Но Заратустра так возразил говорившему: «Когда забирают у горбатого горб его, у него забирают и дух его — так учит народ. И когда дают слепому глаза его, он видит на земле слишком много дурного — так что он проклинает исцелившего его. Тот же, кто даёт возможность бегать хромому, наносит ему величайший вред: ибо едва он сможет бежать, как его пороки уже бегут за ним, — так учит народ о калеках. И почему бы Заратустре не учиться у народа, если народ учится у Заратустры?
Но с тех пор как живу я среди людей, для меня это ещё наименьшее зло, что вижу я: этому недостаёт глаза, тому — уха, третьему — ноги, а есть и такие, что потеряли язык, или нос, или голову.
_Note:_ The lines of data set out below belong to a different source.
/-- Settles O9. -/
theorem frameIsReported : Obligations.FrameIsReported := by
  unfold Obligations.FrameIsReported
  intro record
  have answer : ∀ f d, Device.getFrame f d = (d, some (.ok (record d))) := by
    intro f d
    cases frame : d.trv.frame with
    | none =>
      have filler : 0 :: frameRecordBytes none = record d := by
        simp only [record, frame]; decide
      rw [← filler, Device.getFrame, frame]; rfl
    | some x => simp [Device.getFrame, frame, record, frameRecordBytes, opt16, presence, boolByte]
  exact ⟨fun f d => answer f d, fun s dt tag p hd => State.command_ok hd (answer _ _)⟩

/-! ## Dispatch -/

/-- A command row is the arrival of its frame at the owner of its kind. -/
theorem exec_of_frame {c : Instr} {kind tag : Byte} {p : List Byte} (frame : frameOf c = some (kind, tag, p)) :
    ∃ (dt : Nat) (h : Handler), ∀ s, exec c s = s.command dt h kind tag p := by
  cases c <;> cases frame <;> exact ⟨_, _, fun _ => rfl⟩

/-- With the reply queue full nothing is dispatched (R182). -/
theorem Device.dispatchLoop_of_full {d : Device} (full : 8 ≤ d.lnk.replyQ.length) (n : Nat) : d.dispatchLoop n = d := by
  cases n with
  | zero => rfl
  | succ n => exact if_neg fun ⟨_, room⟩ => by omega

/-- A command that finds the reply queue full (R177, R178, R182). -/
theorem Device.hostCommand_of_full {d : Device} (awake : d.pins.reset = false) (full : 8 ≤ d.lnk.replyQ.length) (h : Handler)
    (f : Frame) : d.hostCommand h f =
      (if d.lnk.cmdQ.length < 8 then d.setLnk (d.lnk.append f) else d.linkError .overrun).settle.arbitrate := by
  have waits : ¬(d.lnk.cmdQ = [] ∧ d.lnk.replyQ.length < 8) := by omega
  have undispatched : (d.setLnk (d.lnk.append f)).dispatchAll = d.setLnk (d.lnk.append f) :=
    Device.dispatchLoop_of_full (d := d.setLnk (d.lnk.append f)) full _
  simp only [Device.hostCommand, Device.event, Device.live, awake, waits, undispatched, Bool.false_eq_true, if_false]

/-- Settles O12. -/
theorem commandsDispatchInOrder : Obligations.CommandsDispatchInOrder := by
  unfold Obligations.CommandsDispatchInOrder
  refine ⟨fun d f rest waits room => ?_, fun c s kind tag p frame awake full => ?_⟩
  · dsimp only
    have next : d.dispatchAll = d.dispatchOne.dispatchLoop rest.length := by
      rw [Device.dispatchAll, waits]
      exact if_pos ⟨by simp [waits], room⟩
    rw [next, Device.dispatchOne_of_cons waits]
    rfl
  · obtain ⟨dt, h, row⟩ := exec_of_frame frame
    have arrives := Device.hostCommand_of_full (d := s.dev.advance dt) awake full h ⟨kind, tag, p⟩
    refine ⟨dt, fun room => (row s).trans ?_, fun noRoom => (row s).trans ?_⟩
    · rw [if_pos room] at arrives
      exact congrArg (fun e => s.becomes e) arrives
    · rw [if_neg (by omega)] at arrives
      exact congrArg (fun e => s.becomes e) arrives

end Sys2Proof.Machine
end

section
/-! PROOFS. The host link's line: the receiver, the events of the line, the transmit arbiter, the notices (R172 to R179, R186 to
R191). -/

namespace Sys2Proof.Machine

/-! ## How a row ends -/

/-- The row of an event while the part is not held in reset. -/
theorem exec_ends {c : Instr} {s : State} {d e : Device} {act : Device → Device} (row : rowDevice c s.dev = d.event act)
    (awake : d.pins.reset = false) (acts : act d = e) : exec c s = s.ends e := by
  have live : d.event act = (act d).settle.arbitrate := if_neg (by simp [awake])
  rw [exec_eq, row, live, acts]; rfl

/-- The row of an event that nothing settles after. -/
theorem exec_becomes {c : Instr} {s : State} {e : Device} (row : rowDevice c s.dev = e) : exec c s = s.becomes e := by
  rw [exec_eq, row]; rfl

/-- An expiry brings the clock to the deadline (log 2). -/
theorem exec_expires {c : Instr} {s : State} {d e : Device} {x : Timer} {t : Nat} {act : Device → Device}
    (row : rowDevice c s.dev = d.expiry x (fun d => d.event act)) (runs : x = some t) (awake : d.pins.reset = false)
    (acts : act (d.setClk (max d.clk t)) = e) : exec c s = s.ends e :=
  exec_ends (d := d.setClk (max d.clk t)) (row.trans (by rw [runs]; rfl)) awake acts

/-! ## The receiver -/

theorem Rx.run_cons (gap : Timer) (r : Rx) (b : Byte) (bs : List Byte) :
    Rx.run gap r (b :: bs) = ((Rx.run gap (r.take gap b).1 bs).1, (r.take gap b).2 :: (Rx.run gap (r.take gap b).1 bs).2) := rfl

theorem Rx.run_append (gap : Timer) (r : Rx) (bs cs : List Byte) : Rx.run gap r (bs ++ cs) =
    ((Rx.run gap (Rx.run gap r bs).1 cs).1, (Rx.run gap r bs).2 ++ (Rx.run gap (Rx.run gap r bs).1 cs).2) := by
  induction bs generalizing r with
  | nil => rfl
  | cons b bs ih => simp [Rx.run, ih]

/-- A payload byte that is not the last. -/
theorem Rx.take_payload_more {r : Rx} {gap : Timer} {b : Byte} (phase : r.state = .payload)
    (more : r.payload.length + 1 < r.length.toNat) :
    r.take gap b = ({ r with payload := r.payload ++ [b], gap := gap }, .nothing) := by
  have notAll : ¬r.length.toNat ≤ (r.payload ++ [b]).length := by simpa using more
  simp only [Rx.take, phase, notAll, if_false]

/-- The last payload byte. -/
theorem Rx.take_payload_last {r : Rx} {gap : Timer} {b : Byte} (phase : r.state = .payload)
    (last : r.length.toNat ≤ r.payload.length + 1) :
    r.take gap b = ({ r with state := .checkHigh, payload := r.payload ++ [b], gap := gap }, .nothing) := by
  have all : r.length.toNat ≤ (r.payload ++ [b]).length := by simpa using last
  simp only [Rx.take, phase, all, if_true]

/-- The receiver takes the rest of a payload, and no more. -/
theorem Rx.run_payload {gap : Timer} {r : Rx} {rest : List Byte} (ne : rest ≠ []) (phase : r.state = .payload)
    (len : r.length.toNat = r.payload.length + rest.length) :
    Rx.run gap r rest =
      ({ r with state := .checkHigh, payload := r.payload ++ rest, gap := gap }, List.replicate rest.length .nothing) := by
  induction rest generalizing r with
  | nil => exact absurd rfl ne
  | cons b rest ih =>
    rw [List.length_cons] at len
    rw [Rx.run_cons]
    cases rest with
    | nil => rw [Rx.take_payload_last phase (by simp [len])]; rfl
    | cons c rest =>
      have onward := ih (r := { r with payload := r.payload ++ [b], gap := gap }) (by simp) phase (by simp [len]; omega)
      rw [Rx.take_payload_more phase (by rw [len, List.length_cons]; omega), onward]
      simp [List.replicate_succ]

/-- Sync, the length, the kind and the tag bring a receiver in HUNT to the payload, or past an empty one (R174). -/
theorem Rx.run_head (gap : Timer) {r : Rx} {f : Frame} (short : f.payload.length ≤ 250) (hunts : r.state = .hunt) :
    Rx.run gap r [0xA5, BitVec.ofNat 8 f.payload.length, f.kind, f.tag] =
      (⟨if f.payload = [] then .checkHigh else .payload, BitVec.ofNat 8 f.payload.length, f.kind, f.tag, [], 0, gap⟩,
        List.replicate 4 .nothing) := by
  have len : (BitVec.ofNat 8 f.payload.length).toNat = f.payload.length := by
    rw [BitVec.toNat_ofNat]; exact Nat.mod_eq_of_lt (by omega)
  have empty : BitVec.ofNat 8 f.payload.length = 0 ↔ f.payload = [] := by
    rw [BitVec.toNat_eq, len, ← List.length_eq_zero_iff]; rfl
  have fits : ¬250 < (BitVec.ofNat 8 f.payload.length).toNat := by omega
  simp only [Rx.run, Rx.take, hunts, fits, Rx.reset, empty, if_true, if_false]
  rfl

/-- The bytes that the check covers bring the receiver to the check (R174, R177). -/
theorem Rx.run_body (gap : Timer) {r : Rx} {f : Frame} (short : f.payload.length ≤ 250) (hunts : r.state = .hunt) :
    Rx.run gap r (0xA5 :: f.body) =
      (⟨.checkHigh, BitVec.ofNat 8 f.payload.length, f.kind, f.tag, f.payload, 0, gap⟩,
        List.replicate (f.payload.length + 4) .nothing) := by
  rw [show 0xA5 :: f.body = [0xA5, BitVec.ofNat 8 f.payload.length, f.kind, f.tag] ++ f.payload from rfl, Rx.run_append,
    Rx.run_head gap short hunts]
  by_cases empty : f.payload = []
  · simp [empty, Rx.run]
  · have len : (BitVec.ofNat 8 f.payload.length).toNat = f.payload.length := by
      rw [BitVec.toNat_ofNat]; exact Nat.mod_eq_of_lt (by omega)
    rw [if_neg empty, Rx.run_payload empty rfl (by simp [len])]
    exact Prod.ext rfl (List.replicate_append_replicate.trans (by rw [Nat.add_comm]))

/-- The two bytes of a check, and the check they make (10 section 10.1). -/
theorem check_bytes (v : BitVec 16) : ∃ hi lo : Byte, beBytes 2 v.toNat = [hi, lo] ∧ hi ++ lo = v := by
  refine ⟨BitVec.ofNat 8 (v.toNat / 256), BitVec.ofNat 8 v.toNat, by simp [beBytes], BitVec.eq_of_toNat_eq ?_⟩
  have small := v.isLt
  rw [BitVec.toNat_append, BitVec.toNat_ofNat, BitVec.toNat_ofNat, Nat.shiftLeft_eq, ← Nat.shiftLeft_eq,
    ← Nat.shiftLeft_add_eq_or_of_lt (Nat.mod_lt _ (by decide)), Nat.shiftLeft_eq]
  omega

/-- Settles O13: the body by induction on the payload, then the check. -/
theorem receiverAssembles : Obligations.ReceiverAssembles := by
  unfold Obligations.ReceiverAssembles
  refine ⟨by decide +kernel, fun f gap r short hunts => ?_⟩
  obtain ⟨hi, lo, bytes, whole⟩ := check_bytes (crc f.body)
  rw [Frame.wire, bytes, Rx.run_append, Rx.run_body gap short hunts]
  have last : hi ++ lo = crc (Rx.body ⟨.checkLow, BitVec.ofNat 8 f.payload.length, f.kind, f.tag, f.payload, hi, gap⟩) := whole
  simp only [Rx.run, Rx.take, last, if_true, Rx.frame]
  rw [show f.payload.length + 5 = f.payload.length + 4 + 1 from rfl, List.replicate_succ' (n := f.payload.length + 4)]
  simp


/-- What a character with a valid stop bit does (R174, R177). -/
theorem Device.rxByte_valid {d : Device} {b : Byte} {r : Rx} {e : RxEvent}
    (taken : d.lnk.rx.take (some (d.clk + 2000)) b = (r, e)) :
    d.rxByte b true = (d.setLnk { d.lnk with rx := r }).received e := by
  have now : d.lnk.rx.take (d.after 2) b = (r, e) := taken
  simp only [Device.rxByte, if_true, now]

/-- What a character with a low stop bit does (R176). -/
theorem Device.rxByte_broken {d : Device} {b : Byte} {r : Rx} {e : RxEvent} (taken : d.lnk.rx.takeBroken = (r, e)) :
    d.rxByte b false = (d.setLnk { d.lnk with rx := r }).received e := by
  simp only [Device.rxByte, Bool.false_eq_true, if_false, taken]

/-- An error abandons the frame, adds 8 to the quality counter and one to its own count (R179). -/
theorem Device.received_failed (d : Device) (e : RxError) :
    (d.setLnk { d.lnk with rx := .reset }).received (.failed e) =
      (d.setLnk { d.lnk with rx := .reset, quality := min 255 (d.lnk.quality + 8), counts := d.lnk.counts.bump e }).followLink :=
  rfl

/-- Settles O14: the receiver's step by its state. -/
theorem receiverErrors : Obligations.ReceiverErrors := by
  unfold Obligations.ReceiverErrors
  intro s dt b stop d worse x goesOn awake
  have valid : ∀ {r e}, x.take (some (d.clk + 2000)) b = (r, e) → exec (.rxByte dt b true) s =
      s.ends ((d.setLnk { d.lnk with rx := r }).received e) := fun taken =>
    exec_ends (row_rxByte ..) awake (Device.rxByte_valid taken)
  have broken : ∀ {r e}, x.takeBroken = (r, e) → exec (.rxByte dt b false) s =
      s.ends ((d.setLnk { d.lnk with rx := r }).received e) := fun taken =>
    exec_ends (row_rxByte ..) awake (Device.rxByte_broken taken)
  have on : ∀ r : Rx, x.take (some (d.clk + 2000)) b = ({ r with gap := some (d.clk + 2000) }, .nothing) → goesOn r :=
    fun r taken => valid taken
  refine ⟨fun phase fits => on _ ?_, fun phase => on _ ?_, fun phase => on _ ?_,
    fun phase more => on _ (Rx.take_payload_more phase more), fun phase last => on _ (Rx.take_payload_last phase last),
    fun phase => on _ ?_, ?hunt, ?sync, ?tooLong, ?framing, ?lineLow⟩
  · simp only [Rx.take, phase, not_lt.mpr fits, if_false]
  · simp only [Rx.take, phase]
  · simp only [Rx.take, phase]
  · simp only [Rx.take, phase]
  case hunt =>
    intro ⟨phase, other⟩
    cases stop with
    | false => exact broken (r := x) (e := .nothing) (by simp only [Rx.takeBroken, show x.state = .hunt from phase])
    | true =>
      refine valid (r := x) (e := .nothing) ?_
      simp only [Rx.take, show x.state = .hunt from phase, other.resolve_left (by simp), if_false]
  case sync =>
    intro ⟨phase, stops, sync⟩
    subst stops
    refine valid (r := { Rx.reset with state := .length, gap := some (d.clk + 2000) }) (e := .nothing) ?_
    simp only [Rx.take, show x.state = .hunt from phase, sync, if_true]
  case tooLong =>
    intro ⟨phase, stops, long⟩
    subst stops
    refine (valid (r := .reset) (e := .failed .length) ?_).trans (congrArg s.ends (d.received_failed .length))
    simp only [Rx.take, show x.state = .length from phase, long, if_true]
  case framing =>
    intro ⟨notHunt, notLow, stops⟩
    subst stops
    refine (broken (r := .reset) (e := .failed .framing) ?_).trans (congrArg s.ends (d.received_failed .framing))
    cases phase : x.state with
    | hunt => exact absurd phase notHunt
    | lineLow => exact absurd phase notLow
    | length | kind | tag | payload | checkHigh | checkLow => simp only [Rx.takeBroken, phase]
  case lineLow =>
    intro phase
    cases stop with
    | false => exact broken (r := x) (e := .nothing) (by simp only [Rx.takeBroken, show x.state = .lineLow from phase])
    | true => exact valid (r := x) (e := .nothing) (by simp only [Rx.take, show x.state = .lineLow from phase])

/-- Settles O15. -/
theorem frameCompletes : Obligations.FrameCompletes := by
  unfold Obligations.FrameCompletes
  intro s dt b d r c good awake phase
  have taken : r.take (some (d.clk + 2000)) b = (.reset, if good then .complete r.frame else .failed .crc) := by
    simp only [Rx.take, phase]; rfl
  have row := exec_ends (row_rxByte ..) awake (Device.rxByte_valid taken)
  refine ⟨fun bad => ?_, fun ⟨ok, room⟩ => ?_, fun ⟨ok, noRoom⟩ => ?_⟩
  · rw [if_neg bad] at row; exact row
  · rw [if_pos ok] at row; exact row.trans (congrArg s.ends (if_pos room))
  · rw [if_pos ok] at row; exact row.trans (congrArg s.ends (if_neg (Nat.not_lt.mpr noRoom)))

/-! ## The other events of the line -/

/-- Settles O16. -/
theorem lineEventsAct : Obligations.LineEventsAct := by
  unfold Obligations.LineEventsAct
  intro s dt t d awake
  refine ⟨fun runs => exec_expires (row_gapTimeout ..) runs awake rfl, fun high => exec_becomes ?_, fun low => exec_becomes ?_,
    fun sends => ?_, fun low => ?_, rfl⟩
  · exact (row_lineBreak ..).trans ((if_neg (Bool.eq_false_iff.mp awake)).trans (if_neg high))
  · exact (row_lineBreakEnd ..).trans ((if_neg (Bool.eq_false_iff.mp awake)).trans (if_pos low))
  · obtain ⟨f, sending⟩ := Option.ne_none_iff_exists'.mp sends
    exact exec_ends (d := d.setLnk { d.lnk with tx := none }) (row_txFrameEnd_some _ _ sending) awake rfl
  · refine exec_ends (d := d.setPins { d.pins with hrdy := true }) ((row_hrdyRise ..).trans (if_neg ?_)) awake rfl
    exact Bool.eq_false_iff.mp low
Я вижу и видел худшее, иной раз столь отвратительное, что не обо всём хотелось бы говорить, а об ином не хотелось бы даже и молчать: например, о людях, которым недостаёт всего, кроме одного, что у них в избытке, — о людях, которые не что иное, как один большой глаз, или один большой рот, или одно большое брюхо, или вообще что-нибудь большое; калеками наизнанку называю я таких.
И когда я вышел из своего уединения и впервые проходил по этому мосту, я не верил своим глазам, всё смотрел и смотрел и наконец сказал: “Это — ухо! Ухо величиной с человека!” Я посмотрел ещё пристальнее — и действительно, ниже уха двигалось ещё нечто, до жалости маленькое, убогое и тщедушное. И поистине, чудовищное ухо сидело на маленьком, тонком стебле, — и этим стеблем был человек! Вооружась лупой, можно было даже разглядеть маленькое завистливое личико, а также одутловатую душонку, которая болталась на стебле. Народ же говорил мне, что большое ухо не просто человек, а великий человек, гений. Но никогда не верил я народу, когда говорил он о великих людях, — и я остался при убеждении, что это калека наизнанку, у которого всего слишком мало и одного слишком много».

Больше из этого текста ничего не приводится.